▶ Exercise instructions
The entries below hold a line with "3 => decide" and a line with "x ≠ 0) || !ash)". Return those lines and all that lie between them, exactly and only.

··········

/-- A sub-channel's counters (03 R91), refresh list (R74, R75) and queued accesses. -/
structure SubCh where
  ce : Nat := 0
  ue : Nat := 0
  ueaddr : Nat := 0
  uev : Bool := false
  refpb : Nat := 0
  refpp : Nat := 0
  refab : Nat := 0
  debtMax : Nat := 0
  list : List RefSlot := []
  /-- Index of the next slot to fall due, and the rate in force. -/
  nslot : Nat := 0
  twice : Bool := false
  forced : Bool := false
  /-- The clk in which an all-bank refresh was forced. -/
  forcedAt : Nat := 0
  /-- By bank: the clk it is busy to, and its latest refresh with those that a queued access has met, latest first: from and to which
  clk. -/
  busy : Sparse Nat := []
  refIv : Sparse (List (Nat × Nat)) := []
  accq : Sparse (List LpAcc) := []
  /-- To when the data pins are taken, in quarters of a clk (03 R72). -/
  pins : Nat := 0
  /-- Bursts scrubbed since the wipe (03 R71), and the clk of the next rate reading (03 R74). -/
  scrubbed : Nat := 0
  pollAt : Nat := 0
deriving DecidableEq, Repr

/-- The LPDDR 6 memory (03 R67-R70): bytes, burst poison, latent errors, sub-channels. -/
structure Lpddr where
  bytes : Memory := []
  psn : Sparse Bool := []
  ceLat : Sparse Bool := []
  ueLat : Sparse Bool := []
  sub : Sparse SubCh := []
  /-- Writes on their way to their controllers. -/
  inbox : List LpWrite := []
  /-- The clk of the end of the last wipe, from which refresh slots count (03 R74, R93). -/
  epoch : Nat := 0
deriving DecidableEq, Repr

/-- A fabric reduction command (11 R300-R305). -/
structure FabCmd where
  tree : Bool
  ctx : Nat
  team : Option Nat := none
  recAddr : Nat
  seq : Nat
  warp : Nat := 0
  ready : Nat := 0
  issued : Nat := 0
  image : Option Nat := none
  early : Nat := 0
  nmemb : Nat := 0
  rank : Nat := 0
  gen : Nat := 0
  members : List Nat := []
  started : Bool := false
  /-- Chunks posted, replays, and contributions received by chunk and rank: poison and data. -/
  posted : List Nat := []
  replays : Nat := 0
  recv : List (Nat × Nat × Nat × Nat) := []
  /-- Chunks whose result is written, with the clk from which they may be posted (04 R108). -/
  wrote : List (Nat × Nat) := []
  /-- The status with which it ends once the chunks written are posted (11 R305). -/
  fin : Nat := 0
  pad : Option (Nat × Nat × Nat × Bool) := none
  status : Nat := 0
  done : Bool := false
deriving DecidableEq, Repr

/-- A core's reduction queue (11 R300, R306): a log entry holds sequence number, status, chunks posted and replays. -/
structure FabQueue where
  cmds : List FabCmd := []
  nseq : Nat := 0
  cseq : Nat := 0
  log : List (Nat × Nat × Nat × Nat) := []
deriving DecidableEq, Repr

··········

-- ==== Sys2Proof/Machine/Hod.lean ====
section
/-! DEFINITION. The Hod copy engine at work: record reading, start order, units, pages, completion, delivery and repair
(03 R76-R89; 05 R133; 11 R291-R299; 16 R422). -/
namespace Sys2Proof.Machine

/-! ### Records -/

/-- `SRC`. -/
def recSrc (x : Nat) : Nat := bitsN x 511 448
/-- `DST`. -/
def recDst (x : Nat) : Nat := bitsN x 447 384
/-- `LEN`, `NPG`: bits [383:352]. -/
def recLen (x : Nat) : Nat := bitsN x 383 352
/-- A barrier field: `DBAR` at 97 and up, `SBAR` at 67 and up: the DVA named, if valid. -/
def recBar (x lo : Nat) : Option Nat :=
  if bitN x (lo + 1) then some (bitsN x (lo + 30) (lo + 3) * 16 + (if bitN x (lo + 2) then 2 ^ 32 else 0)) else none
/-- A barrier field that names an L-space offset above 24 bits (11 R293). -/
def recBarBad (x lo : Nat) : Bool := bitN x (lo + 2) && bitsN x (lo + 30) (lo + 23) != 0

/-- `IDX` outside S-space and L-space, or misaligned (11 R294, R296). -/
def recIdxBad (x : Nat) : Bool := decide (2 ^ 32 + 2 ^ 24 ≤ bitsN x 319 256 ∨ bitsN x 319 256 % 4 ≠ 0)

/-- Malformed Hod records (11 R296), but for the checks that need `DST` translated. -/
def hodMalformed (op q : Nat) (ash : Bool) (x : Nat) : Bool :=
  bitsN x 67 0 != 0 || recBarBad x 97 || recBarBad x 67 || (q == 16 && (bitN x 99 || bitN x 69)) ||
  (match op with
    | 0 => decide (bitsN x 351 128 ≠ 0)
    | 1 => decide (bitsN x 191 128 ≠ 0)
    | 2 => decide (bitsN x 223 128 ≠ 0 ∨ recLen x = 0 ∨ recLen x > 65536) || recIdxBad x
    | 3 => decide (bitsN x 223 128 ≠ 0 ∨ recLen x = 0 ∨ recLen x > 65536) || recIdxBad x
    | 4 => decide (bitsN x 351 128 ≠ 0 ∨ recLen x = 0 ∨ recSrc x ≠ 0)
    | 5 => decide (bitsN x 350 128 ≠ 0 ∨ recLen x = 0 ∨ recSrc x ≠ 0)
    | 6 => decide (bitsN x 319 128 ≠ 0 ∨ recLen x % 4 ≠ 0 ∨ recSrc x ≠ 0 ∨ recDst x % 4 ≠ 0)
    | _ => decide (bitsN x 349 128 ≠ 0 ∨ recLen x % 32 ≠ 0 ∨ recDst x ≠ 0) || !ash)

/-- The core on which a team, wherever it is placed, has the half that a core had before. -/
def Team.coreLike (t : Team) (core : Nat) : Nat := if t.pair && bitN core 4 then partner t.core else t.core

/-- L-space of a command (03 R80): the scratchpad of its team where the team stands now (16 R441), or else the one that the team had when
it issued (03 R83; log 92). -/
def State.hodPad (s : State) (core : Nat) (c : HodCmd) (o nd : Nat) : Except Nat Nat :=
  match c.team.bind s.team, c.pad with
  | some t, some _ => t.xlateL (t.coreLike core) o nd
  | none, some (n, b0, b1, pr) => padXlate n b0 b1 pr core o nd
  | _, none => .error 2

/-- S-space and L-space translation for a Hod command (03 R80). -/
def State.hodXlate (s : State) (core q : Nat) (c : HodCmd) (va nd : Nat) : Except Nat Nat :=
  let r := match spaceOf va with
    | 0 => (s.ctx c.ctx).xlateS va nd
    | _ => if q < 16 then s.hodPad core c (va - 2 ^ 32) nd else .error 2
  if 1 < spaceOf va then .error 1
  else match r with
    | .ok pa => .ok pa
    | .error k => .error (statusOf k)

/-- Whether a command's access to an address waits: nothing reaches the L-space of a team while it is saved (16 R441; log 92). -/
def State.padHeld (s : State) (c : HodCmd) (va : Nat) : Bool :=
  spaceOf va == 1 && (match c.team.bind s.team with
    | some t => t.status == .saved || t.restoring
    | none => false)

··········

▶ Solution to this task
    | 3 => decide (bitsN x 223 128 ≠ 0 ∨ recLen x = 0 ∨ recLen x > 65536) || recIdxBad x
    | 4 => decide (bitsN x 351 128 ≠ 0 ∨ recLen x = 0 ∨ recSrc x ≠ 0)
    | 5 => decide (bitsN x 350 128 ≠ 0 ∨ recLen x = 0 ∨ recSrc x ≠ 0)
    | 6 => decide (bitsN x 319 128 ≠ 0 ∨ recLen x % 4 ≠ 0 ∨ recSrc x ≠ 0 ∨ recDst x % 4 ≠ 0)
    | _ => decide (bitsN x 349 128 ≠ 0 ∨ recLen x % 32 ≠ 0 ∨ recDst x ≠ 0) || !ash)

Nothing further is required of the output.